Want to share your content on R-bloggers? click here if you have a blog, or here if you don't.

What’s the potential audience size around a Twitter hashtag?

Way back when, in the early days of webs stats, reported figures tended to centre around the notion of hits, the number of calls made to a server via website activity. I forget the details, but the metric was presumably generated from server logs. This measure was always totally unreliable, because in the course of serving a web page, a server might be hit multiple times, once for each separately delivered asset, such as images, javascript files, css files and so on. Hits soon gave way to the notion of Page Views, which more accurately measured the number of pages (rather than assets) served via a website. This was complemented with the notion of Visits and Unique Visits: Visits, as tracked by a cookies, represent a set of pages viewed around about the same time by the same person. Unique Visits (or “Uniques”), represent the number of different people who appear to have visited the site in any given period.

What we see here, then, is a steady evolution in the complexity of website metrics that reflects on the one hand dissatisfaction with one way of measuring or reporting activity, and on the other practical considerations with respect to instrumentation and the ability to capture certain metrics once they are conceived of.

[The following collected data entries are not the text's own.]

theorem resetDomain_aon {a : Nat} (lo : 0x40010000 ≤ a) (hi : a < 0x40020000) : resetDomain a = some 0 := by
  have hlog : ¬ (0x40130000 ≤ a ∧ a < 0x40138000) := by omega
  have hspace : ¬ (a < 0x40000000 ∨ 0x40140000 ≤ a) := by omega
  have hblock : (a - 0x40000000) / 0x10000 = 1 := by omega
  simp [resetDomain, regDomain, hlog, hspace, hblock]

/-- A reset of any other domain clears no register of AON. -/
theorem keepsAon_domRegs (b : Blk) {d : Nat} (h : d ≠ 0) : KeepsAon b (domRegs b d) := fun a lo hi =>
  Tab.get_filter Reg.resetAt b.regs (fun k => resetDomain k != some d) (by simp [resetDomain_aon lo hi, h.symm])

theorem keepsAon_evtDown (b : Blk) : KeepsAon b (evtDown b) := by
  unfold evtDown
  extract_lets pins pps
  have hpins : KeepsAon b pins := .foldl (fun b _ => .ite (keepsAon_emit b _) (.refl b)) _ b
  have hpps : KeepsAon b pps := .ite (hpins.trans (keepsAon_emit _ _)) hpins
  exact hpps.trans (.of_regs rfl)

theorem keepsAon_hopsFollow (b : Blk) (n : Nat) : KeepsAon b (hopsFollow b n) := .of_regs rfl

theorem keepsAon_portsClear (ns : List Nat) (strs : Tab StrPort) (alts : Tab AltPort) (b : Blk) :
    KeepsAon b { ns.foldl hopsFollow b with strs := strs, alts := alts } := by
  have hhops := KeepsAon.foldl keepsAon_hopsFollow ns b
  generalize ns.foldl hopsFollow b = hops at hhops ⊢
  exact hhops.trans (.of_regs rfl)

theorem keepsAon_domState (b : Blk) (d : Nat) : KeepsAon b (domState b d) := by
  unfold domState
  split
  case h_1 => exact .of_regs rfl
  case h_2 =>
    have hdown := keepsAon_evtDown b
    generalize evtDown b = down at hdown ⊢
    exact hdown.trans (.of_regs rfl)
  case h_3 => exact .of_regs rfl
  case h_4 => exact .of_regs rfl
  case h_5 => exact .of_regs rfl
  case h_6 => exact keepsAon_portsClear _ _ _ b
  case h_7 => exact keepsAon_portsClear _ _ _ b
  case h_8 => exact .of_regs rfl
  case h_9 =>
    extract_lets freed
    have hfreed : KeepsAon b freed := .foldl (fun b _ => .ite (.wr (Nat.le_add_right_of_le (by decide)) _ (.refl b)) (.refl b)) _ b
    exact hfreed.trans (.of_regs rfl)
  case h_10 => exact .refl b

theorem keepsAon_strapsShow (b : Blk) : KeepsAon b (strapsShow b) := by
  unfold strapsShow
  extract_lets keys ids otp
  have hkeys : KeepsAon b keys := .setFld (by decide) _ _ _ (.setFld (by decide) _ _ _ (.refl b))
  have hotp : KeepsAon b otp := .wrN (by decide) _ (.wrN (by decide) _ (.wr (by decide) _ hkeys))
  exact .setFlag (by decide) _ _ (.setFlag (by decide) _ _ hotp)

theorem keepsAon_newChallenge (b : Blk) : KeepsAon b (newChallenge b) :=
  .foldl (fun b _ => .trans (.wrN (Nat.le_add_right_of_le (by decide)) _ (.refl b)) (keepsAon_drawn _)) _ b

/-- A reset of any domain but AON leaves AON's registers alone (R367). -/
theorem keepsAon_domReset (b : Blk) {d : Nat} (h : d ≠ 0) : KeepsAon b (domReset b d) := by
  have hregs : KeepsAon b (domRegs (calDomainReset (domPins b d) d) d) :=
    ((keepsAon_domPins b d).trans (keepsAon_calDomainReset _ d)).trans (keepsAon_domRegs _ h)
  have hstate := (hregs.trans (keepsAon_calShow _ d)).trans ((keepsAon_domState _ d).trans (keepsAon_strapsShow _))
  exact .ite (hstate.trans (keepsAon_newChallenge _)) hstate

/-! ### One domain switched -/

theorem domHold_rd_ne (b : Blk) (d : Nat) {a : Nat} (h : a ≠ Reg.RST_STATUS) : (domHold b d).rd a = b.rd a := by
  unfold domHold
  split
  · exact (Blk.rd_setFlag_ne _ 18 true h).trans (Blk.rd_setFlag_ne b d true h)
  · exact Blk.rd_setFlag_ne b d true h

/-- Domain `d` powers off: it is reset, and neither held nor in reset any more. -/
def domOff (b : Blk) (d : Nat) : Blk :=
  let b := (domReset b d).setFlag Reg.PWR_STATUS d false
  let b := b.setPwr { b.pwr with holding := b.pwr.holding.filter (fun h => h.1 != d) }
  b.setFlag Reg.RST_STATUS d false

Widespread social media monitoring/tracking is largely still in the realm of “hits” measurement. Personal dashboards for services such as Twitter typically display direct measures provided by the Twitter API, or measures trivially/directly identified from Twitter API or archived data – number of followers, numbers of friends, distribution of updates over time, number of mentions, and so on.

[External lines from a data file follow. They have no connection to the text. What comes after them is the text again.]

-- ==== Sys2Proof/Syntax.lean ====
section
/-!
DEFINITION. The commands of the XN6420: one constructor of `Instr` for every row of spec/opcode_table.json.

A command is a bus access, an event on a pin, a scheduled event of one of the device's own engines, or the issue of
one zone-core instruction. The operands are what the spec's rule lets the sender, the pin or the analogue world decide;
everything else comes from the state. `t` is the device time at which the command falls, given where a rule uses it.
-/

namespace Sys2Proof

/-- Who makes a register access (R18), in the order in which accesses of one clock are applied. -/
inductive Requester
  | s0 | s1
  | pcie (f : Func)
  | smbus | twin
  deriving DecidableEq, Repr

/-- The ball events that move the gate function of R21 (R109). -/
inductive GateBall
  | emitEn | peerActIn | actOut
  deriving DecidableEq, Repr

/-- SHOT or PHZ, the two blocks that discard a slot shot for lateness (R38). -/
inductive LateBlock
  | shot | phz
  deriving DecidableEq, Repr

/-- One of the drive-output checks of R107 with what was measured. `mv` is the pin voltage in mV, `pct` the DC current
of a modulator leg in percent of nominal, `gateMv` the voltage of PCm_G and `sense` the sense-voltage code. -/
inductive DriveCheck
  | gateOff (n : Lane) (mv : Nat)
  | gateOn (n : Lane) (mv : Nat)
  | ldOff (l : Lane) (mv : Nat)
  | ldOn (l : Lane) (mv : Nat)
  | modI (n : Lane) (pct : Nat)
  | modQ (n : Lane) (pct : Nat)
  | pump (m : Fin 4) (gateMv : Nat) (sense : Nat)
  deriving DecidableEq, Repr

/-- The three legal field codes of a multiplier operand (R290). -/
inductive FieldSel
  | h | m | l
  deriving DecidableEq, Repr

/-- The three sign modes of the multiplier that R290 defines. -/
inductive SignMode
  | ss | uu | su
  deriving DecidableEq, Repr

/-- The pointer updates of R299: 0, +1, −1, +2. -/
inductive Upd
  | none | inc | dec | inc2
  deriving DecidableEq, Repr

/-- The condition codes of R301. -/
inductive Cond
  | always | eq | ne | lt | ge | gt | le | lo | hs | vs | avs | evq | segbusy
  deriving DecidableEq, Repr

/-- The fields of a parallel word other than its operation (R299). -/
structure ParOps where
  acc : Fin 2
  sa : Fin 8
  fa : FieldSel
  sb : Fin 8
  fb : FieldSel
  sgn : SignMode
  xe : Bool
  xp : Fin 4
  xu : Upd
  xd : Fin 4
  ye : Bool
  yp : Fin 4
  yu : Upd
  yd : Fin 4
  deriving DecidableEq, Repr

/-- What a block met in the SRAM words that it read: how many errors it corrected, and whether one was uncorrectable (R15). -/
structure Sram where
  corrected : Nat
  lost : Bool
  deriving DecidableEq, Repr

/-- An error in a BL8 burst as it is read (R361): the nibble at byte-lane position `pos` of a beat differs in `bits`. -/
structure BurstError where
  beat : Fin 8
  pos : Fin 18
  bits : BitVec 4
  deriving DecidableEq, Repr

/-- The requesters of record memory whose reaction to an uncorrectable word R364 states. -/
inductive MemReader
  | slow | capt | cmpSegment | zcCopy | transport | codecCtx | trace | mirror | bar2 | scrub | merge | steward
  deriving DecidableEq, Repr

/-- A selection of a SUBSCRIBE body (R378). -/
structure Selection where
  product : Nat
  lane : Nat
  first : Nat
  count : Nat
  frames : Nat
  src : Nat
  deriving DecidableEq, Repr

/-- How a control message or mailbox command arrives (R381, R388). -/
inductive Path
  | eth (p : Fin 2) (addr : Nat) (port : Nat)
  | mailbox (f : Func)
  deriving DecidableEq, Repr

/-- The header fields of a control message that its meaning reads (R388): the token, the XID, and the key of a message with
AUTH = 1 (R391). -/
structure Ctl where
  path : Path
  token : Word
  xid : Word
  auth : Option (Fin 4)
  deriving DecidableEq, Repr

/-- The body of a SUBSCRIBE (R390). -/
structure SubBody where
  leaseS : Nat
  delivery : Nat
  dataPort : Nat
  fragBytes : Nat
  group : Nat
  sels : List Selection
  deriving DecidableEq, Repr

/-- A frame received by an Ethernet port, by the protocols R397 names. `udp` holds a datagram to UDP port 47310 at a
bound address, with its source and payload. -/
inductive RxFrame
  | arp | ndp | dhcp | routerAdv | icmpEcho
  /-- A PTP message over UDP/IPv4, or (`l2`) IEEE 802.3. -/
  | ptp (l2 : Bool)
  | udp (addr : Nat) (port : Nat) (payload : List Byte)
  | pause
  | badFcs
  | fecUncorr
  | other
  deriving DecidableEq, Repr

/-- The PTP event messages of R402 and the other messages of the default profile. -/
inductive PtpMsg
  | sync | delayReq | announce | followUp | delayResp
  deriving DecidableEq, Repr

/-- A PCIe reset that reaches every function (R411). -/
inductive PcieResetKind
  | hot | linkDown | perst
  deriving DecidableEq, Repr

/-- How a host-memory read completes (R407, R425). -/
inductive Completion
  | ok (bytes : List Byte)
  | poisoned
  | failed
  deriving DecidableEq, Repr

/-- The body of a twin heartbeat (R499); `none` for one that is not received or fails its check. -/
structure Heartbeat where
  role : Nat
  health : Word
  mapSec : Nat
  mapSubs : Nat
  eventSeq : Word
  alive : Bool
  relinquish : Bool
  deriving DecidableEq, Repr

/-- An Ethernet entry of the mirrored subscriber table (R502): its token and path, selections, remaining lease, last
accepted XID, and the STREAM_ID of each selection. -/
structure MirrorEntry where
  ctl : Ctl
  body : SubBody
  leaseS : Nat
  sids : List Nat
  deriving DecidableEq, Repr

/-- The mirror items of R502. -/
inductive MirrorItem
  | calibration (u : List (Nat × Word))
  | commitState (page : Nat) (shadow : List (Nat × Word)) (window : List (Nat × Word))
  | subscribers (entries : List MirrorEntry) (keys : List (Nat × List Byte))
  | codecContext (slot : Nat) (streamId : Nat) (lastSeq : Word) (header : List Byte)
  | zcImage (mask : BitVec 64) (image : List Byte)
  | addresses (port : Fin 2) (mac : Nat) (v4 : Word) (v6 : Nat)
  deriving DecidableEq, Repr

/-- A measured item of a calibration run: its index, and the results of run 1 and run 2 (R477). -/
structure CalPair where
  item : Nat
  run1 : Int
  run2 : Int
  deriving DecidableEq, Repr

/-- The quality figures that a procedure or check yields (R485): interleave spur and image rejection by lane, and the TDC's
nonlinearity. -/
structure CalFigures where
  spur0 : Int
  spur1 : Int
  image0 : Nat
  image1 : Nat
  dnl : Nat
  deriving DecidableEq, Repr

/-- The monitored rails (R561). -/
inductive Rail
  | core | ddr | ahi
  deriving DecidableEq, Repr

/-- The levels of the strap balls (R565). -/
structure Straps where
  side : Bool
  compat : Bool
  bootSel : Fin 4
  deriving DecidableEq, Repr

/-- What the analogue and DRAM world answers during start-up steps 4 to 6 (R567): whether REFCLK is present, for each
channel the narrowest read and write eye of each of its nine byte lanes in picoseconds and the step and lane where its training failed (step 0: at none of
steps 1 to 3), whether a dip outlasts the
100 ms that step 5 waits (R564), the measured pairs of step 6 and whether a repeated run of it met a dip again, and the
time from reset release to step 7 in microseconds. -/
structure StartEnv where
  refPresent : Bool
  eyes0 : List (Nat × Nat)
  eyes1 : List (Nat × Nat)
  fail0 : Nat × Nat := (0, 0)
  fail1 : Nat × Nat := (0, 0)
  dipTimeout : Bool
  pairs : List CalPair
  fig : CalFigures
  calDip : Bool
  startTimeUs : Nat
  deriving DecidableEq, Repr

Something both myself and Martin Hawksey have both been thinking about on and off for some time are ways of reporting activity around Twitter hashtags. A commonly(?!) asked question in this respect relates to how much engagement (whatever that means) there has been with a particular tag. So here’s a quick mark in the sand about some of my current thinking about this. (Note that these ideas may well have been more formally developed in the academic literature – I’m a bit behind in my reading! If you know something that covers this in more detail, or that I should cite, please feel free to add a link in the comments… #lazyAcademic.)

One of the first metrics that comes to my mind is the number of people who have used a particular hashtag, and the number of their followers. Easily stated, it doesn’t take a lot of thought to realise even these “simple” measures are fraught with difficulty:

– what counts as a use of the hashtag? If I retweet a measure of yours that contains a hashtag, have I used it in any meaningful sense? Does a “use” mean the creation of a new tweet containing the tag? What about if I reply to a tweet from you than contains the tag and I include the tag in my reply to you, even if I’m not sure what that tag relates to?
– the potential audience size for the tag (potential uniques?), based on the number of followers of the tag users. At first glance, we might think this can be easily calculated by adding together the follower counts of the tag users, but this is more strictly an approximation of the potential audience: the set of followers of A may include some of the followers of B, or C; do we count the tag users themselves amongst the audience? If so, the upper bound also needs to take into account the fact that none of the users may be followers of any of the other tag users. (Note there is also a lower bound – the largest follower count amongst the tag users (whatever that means…) of the hashtag. Note that if we want to count the number of folk not using the tag but who may have seen the tag, this lower bound can be revised downwards by subtracting the number of tag users minus one (for the tag user with the largest follower count). The value is still only an approximation, though, becuase it assumes that all the tag users are actually included as followers of at least one, each, of the tag users. (If you think these points are “just academic”, they are and they aren’t – observations like these can often be used to help formulate gaming strategies around metrics based on these measures.)
– the potential number of views of a tag, for example based on the product of the number of times a user tweets and their follower count?
– the reach of (or active engagement with?) the tag, as measured by the number of people who actually see the tag, or the number of people who take and action around it (such as replying to a tagged tweet, RTing it, or clicking on a link a tagged tweet contains); note that we may be able ot construct probabilistic models of the potential r

To try to make this a little more concrete, here are a couple of scripts for exploring the potential audience size of a tag based on the followers of the tag users (where a user is someone who publishes or retweets a tweet containing the tag over a specified period). The first, Python script runs a Twitter search and generates a list of unique users of the tag, along with the timestamp of their first use of the tag within the sample period. This script also grabs all the followers of the tag users, along with their counts, and generates running cumulative (upper bound approximation) count of the tag user follower numbers as well as calculating the rolling set of unique followers to date as each new tag user is observed. The second, R script plots the values.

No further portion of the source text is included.